==== Excerpted records
/-- C+0x01:07–08 BankVersionB U32; access HAL:r ENS:r OWN:r GST:r DBG:r; default 0; IMMEDIATE. VERSION of each bank (chapter 15) -/
abbrev coreBankVersionB (n : Nat) : Nat := okey (0x6801 + 0x40 * n) 0x8

/-- C+0x02:01 MailboxIn U16; access HAL:w OWN:w GST:w; default —; IMMEDIATE. Queues MBX (R366) (chapter 15) -/
abbrev coreMailboxIn (n : Nat) : Nat := okey (0x6802 + 0x40 * n) 0x1

/-- C+0x02:02 MailboxOut U16; access HAL:r ENS:r OWN:r GST:r DBG:r; default 0; IMMEDIATE. Mirror of mbxout (chapter 15) -/
abbrev coreMailboxOut (n : Nat) : Nat := okey (0x6802 + 0x40 * n) 0x2

/-- C+0x02:03 TrialPeriods U16; access HAL:rwc OWN:rwc GST:rwc DBG:r; default 16; PERIOD. 1 to 60,000 (chapter 15) -/
abbrev coreTrialPeriods (n : Nat) : Nat := okey (0x6802 + 0x40 * n) 0x3

/-- K:01 CrcWidth U8; access HAL:rw OWN:rw ENS:rw GST:rw DBG:r; default 32; IMMEDIATE. 8, 16, 32 or 64 (chapter 16) -/
abbrev chkCrcWidth (u : Nat) : Nat := okey (0x7000 + 0x40 * u) 0x1

/-- K:02 Poly U32; access HAL:rw OWN:rw ENS:rw GST:rw DBG:r; default 0x04C1_1DB7; IMMEDIATE. Ignored for W = 64 (chapter 16) -/
abbrev chkPoly (u : Nat) : Nat := okey (0x7000 + 0x40 * u) 0x2

/-- K:03–04 Init U64; access HAL:rw OWN:rw ENS:rw GST:rw DBG:r; default 0xFFFF_FFFF; IMMEDIATE. R383 (chapter 16) -/
abbrev chkInit (u : Nat) : Nat := okey (0x7000 + 0x40 * u) 0x3

/-- K:03–04 XorOut U64; access HAL:rw OWN:rw ENS:rw GST:rw DBG:r; default 0xFFFF_FFFF; IMMEDIATE. R383 (chapter 16) -/
abbrev chkXorOut (u : Nat) : Nat := okey (0x7000 + 0x40 * u) 0x4

/-- K:05 Reflect U8; access HAL:rw OWN:rw ENS:rw GST:rw DBG:r; default 3; IMMEDIATE. Bit 0 REF_IN, bit 1 REF_OUT (chapter 16) -/
abbrev chkReflect (u : Nat) : Nat := okey (0x7000 + 0x40 * u) 0x5

/-- K:06 RunningValue U64; access HAL:rw OWN:rw ENS:rw GST:rw DBG:r; default Init; IMMEDIATE. Raw register (R385) (chapter 16) -/
abbrev chkRunningValue (u : Nat) : Nat := okey (0x7000 + 0x40 * u) 0x6

/-- K:07 Result U64; access HAL:r ENS:r OWN:r GST:r DBG:r; default —; IMMEDIATE. R383 (chapter 16) -/
abbrev chkResult (u : Nat) : Nat := okey (0x7000 + 0x40 * u) 0x7

/-- K:08 Expected U64; access HAL:rw OWN:rw ENS:rw GST:rw DBG:r; default 0; IMMEDIATE. Compare value (chapter 16) -/
abbrev chkExpected (u : Nat) : Nat := okey (0x7000 + 0x40 * u) 0x8

/-- K:09 CompareOp U8; access HAL:rw OWN:rw ENS:rw GST:rw DBG:r; default —; IMMEDIATE. 1 compare, 2 restart at Init, 3 resync all alive streams (chapter 16) -/
abbrev chkCompareOp (u : Nat) : Nat := okey (0x7000 + 0x40 * u) 0x9

/-- K:0A CompareResult U8; access HAL:r ENS:r OWN:r GST:r DBG:r; default 0; IMMEDIATE. 0 none, 1 match, 2 mismatch (chapter 16) -/
abbrev chkCompareResult (u : Nat) : Nat := okey (0x7000 + 0x40 * u) 0xA

/-- K:0B FeedSource U8; access HAL:rw OWN:rw ENS:rw GST:rw DBG:r; default 0xFF; IMMEDIATE. R386 (chapter 16) -/
abbrev chkFeedSource (u : Nat) : Nat := okey (0x7000 + 0x40 * u) 0xB

/-- K:0C FeedData DOMAIN; access HAL:rw OWN:rw ENS:rw GST:rw DBG:r; default —; IMMEDIATE. Up to 4,096 bytes, fed by bytes (chapter 16) -/
abbrev chkFeedData (u : Nat) : Nat := okey (0x7000 + 0x40 * u) 0xC

/-- K:0D RecordMode U8; access HAL:rw OWN:rw ENS:rw GST:rw DBG:r; default 0; IMMEDIATE. 0 stream, 1 record (chapter 16) -/
abbrev chkRecordMode (u : Nat) : Nat := okey (0x7000 + 0x40 * u) 0xD

/-- K:0E–0F CrcOffset U8; access HAL:rw OWN:rw ENS:rw GST:rw DBG:r; default 0; IMMEDIATE. Byte offset; 0 little-endian, 1 big-endian (chapter 16) -/
abbrev chkCrcOffset (u : Nat) : Nat := okey (0x7000 + 0x40 * u) 0xE

/-- K:0E–0F CrcOrder U8; access HAL:rw OWN:rw ENS:rw GST:rw DBG:r; default 0; IMMEDIATE. Byte offset; 0 little-endian, 1 big-endian (chapter 16) -/
abbrev chkCrcOrder (u : Nat) : Nat := okey (0x7000 + 0x40 * u) 0xF

/-- K:10 AliveWidth U8; access HAL:rw OWN:rw ENS:rw GST:rw DBG:r; default 0; IMMEDIATE. 0 off, 4 or 8 (chapter 16) -/
abbrev chkAliveWidth (u : Nat) : Nat := okey (0x7000 + 0x40 * u) 0x10

/-- K:11 AliveBit U16; access HAL:rw OWN:rw ENS:rw GST:rw DBG:r; default 0; IMMEDIATE. 0 to 511 (chapter 16) -/
abbrev chkAliveBit (u : Nat) : Nat := okey (0x7000 + 0x40 * u) 0x11

/-- K:12 AliveGap U8; access HAL:rw OWN:rw ENS:rw GST:rw DBG:r; default 1; IMMEDIATE. 1 to 2^w − 1 (chapter 16) -/
abbrev chkAliveGap (u : Nat) : Nat := okey (0x7000 + 0x40 * u) 0x12

/-- K:13 LastAlive OCT(8); access HAL:r ENS:r OWN:r GST:r DBG:r; default zeros; IMMEDIATE. p of streams 0 to 7 (chapter 16) -/
abbrev chkLastAlive (u : Nat) : Nat := okey (0x7000 + 0x40 * u) 0x13

/-- K:14–15 Records U32; access HAL:r ENS:r OWN:r GST:r DBG:r; default 0; IMMEDIATE. Modulo 2^32 (chapter 16) -/
abbrev chkRecords (u : Nat) : Nat := okey (0x7000 + 0x40 * u) 0x14

/-- K:14–15 Fails U32; access HAL:r ENS:r OWN:r GST:r DBG:r; default 0; IMMEDIATE. Modulo 2^32 (chapter 16) -/
abbrev chkFails (u : Nat) : Nat := okey (0x7000 + 0x40 * u) 0x15

/-- S:01 SlotKind U8; access HAL:r ENS:r OWN:r GST:r DBG:r; default 0; IMMEDIATE. 0 empty, 1 AES-256, 2 P-256 private, 3 P-384 private, 4 P-256 public, 5 P-384 public, 6 Ed25519 public (chapter 16) -/
abbrev slotKind (s : Nat) : Nat := okey (0x440 + s) 0x1

/-- S:02 SlotUsage U8; access HAL:r ENS:r OWN:r GST:r DBG:r; default 0; IMMEDIATE. Bits: 0 GCM, 1 CMAC, 2 XTS, 3 sign, 4 verify, 5 ECDH, 6 unwrap (chapter 16) -/
abbrev slotUsage (s : Nat) : Nat := okey (0x440 + s) 0x2

/-- S:03 SlotHolder U8; access HAL:r ENS:r OWN:r GST:r DBG:r; default 0; IMMEDIATE. World whose sessions may use the slot (chapter 16) -/
abbrev slotHolder (s : Nat) : Nat := okey (0x440 + s) 0x3

/-- S:04 Generation U32; access HAL:r ENS:r OWN:r GST:r DBG:r; default 0; IMMEDIATE. R400 (chapter 16) -/
abbrev generation (s : Nat) : Nat := okey (0x440 + s) 0x4

/-- S:05 SlotState U8; access HAL:r ENS:r OWN:r GST:r DBG:r; default 0; IMMEDIATE. 0 EMPTY, 1 LIVE, 2 ERASE_PENDING (chapter 16) -/
abbrev slotState (s : Nat) : Nat := okey (0x440 + s) 0x5

/-- S:06 Bound U8; access HAL:r ENS:r OWN:r GST:r DBG:r; default 0; IMMEDIATE. Operations bound to the slot (chapter 16) -/
abbrev bound (s : Nat) : Nat := okey (0x440 + s) 0x6

/-- S:07 PublicKey OCT(97); access HAL:r ENS:r OWN:r GST:r DBG:r; default zeros; IMMEDIATE. Public point of kinds 2 to 6 (chapter 16) -/
abbrev publicKey (s : Nat) : Nat := okey (0x440 + s) 0x7

/-- 0x0400:01 LifecycleState U8; access HAL:r ENS:r OWN:r GST:r DBG:r; default —; IMMEDIATE. Fuse count (chapter 16) -/
abbrev lifecycleState : Nat := okey (0x400) 0x1

/-- 0x0400:02–03 OwnerSlot U8; access HAL:r ENS:r OWN:r GST:r DBG:r; default —; IMMEDIATE. Live slots; 0xFF none (chapter 16) -/
abbrev ownerSlot : Nat := okey (0x400) 0x2

/-- 0x0400:02–03 AcdonSlot U8; access HAL:r ENS:r OWN:r GST:r DBG:r; default —; IMMEDIATE. Live slots; 0xFF none (chapter 16) -/
abbrev acdonSlot : Nat := okey (0x400) 0x3

/-- 0x0400:04 RollbackFloors OCT(8); access HAL:r ENS:r OWN:r GST:r DBG:r; default —; IMMEDIATE. Classes 0 to 7 (chapter 16) -/
abbrev rollbackFloors : Nat := okey (0x400) 0x4

/-- 0x0400:05 HoursInService U32; access HAL:r ENS:r OWN:r GST:r DBG:r; default 0; IMMEDIATE. Hours with VMAIN or VBAK present (chapter 16) -/
abbrev hoursInService : Nat := okey (0x400) 0x5

/-- 0x0400:06–07 IdentityPub OCT(97); access HAL:r ENS:r OWN:r GST:r FLD:r DBG:r; default —; IMMEDIATE. R395 (chapter 16) -/
abbrev identityPub : Nat := okey (0x400) 0x6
========
**Assignment**.
In the data above, start at the line that has "abbrev chkAliveWidth (u", stop after the line that has "public (chapter 16) -/", and print every line in between exactly as it stands.

**Result**.
abbrev chkAliveWidth (u : Nat) : Nat := okey (0x7000 + 0x40 * u) 0x10

/-- K:11 AliveBit U16; access HAL:rw OWN:rw ENS:rw GST:rw DBG:r; default 0; IMMEDIATE. 0 to 511 (chapter 16) -/
abbrev chkAliveBit (u : Nat) : Nat := okey (0x7000 + 0x40 * u) 0x11

/-- K:12 AliveGap U8; access HAL:rw OWN:rw ENS:rw GST:rw DBG:r; default 1; IMMEDIATE. 1 to 2^w − 1 (chapter 16) -/
abbrev chkAliveGap (u : Nat) : Nat := okey (0x7000 + 0x40 * u) 0x12

/-- K:13 LastAlive OCT(8); access HAL:r ENS:r OWN:r GST:r DBG:r; default zeros; IMMEDIATE. p of streams 0 to 7 (chapter 16) -/
abbrev chkLastAlive (u : Nat) : Nat := okey (0x7000 + 0x40 * u) 0x13

/-- K:14–15 Records U32; access HAL:r ENS:r OWN:r GST:r DBG:r; default 0; IMMEDIATE. Modulo 2^32 (chapter 16) -/
abbrev chkRecords (u : Nat) : Nat := okey (0x7000 + 0x40 * u) 0x14

/-- K:14–15 Fails U32; access HAL:r ENS:r OWN:r GST:r DBG:r; default 0; IMMEDIATE. Modulo 2^32 (chapter 16) -/
abbrev chkFails (u : Nat) : Nat := okey (0x7000 + 0x40 * u) 0x15

/-- S:01 SlotKind U8; access HAL:r ENS:r OWN:r GST:r DBG:r; default 0; IMMEDIATE. 0 empty, 1 AES-256, 2 P-256 private, 3 P-384 private, 4 P-256 public, 5 P-384 public, 6 Ed25519 public (chapter 16) -/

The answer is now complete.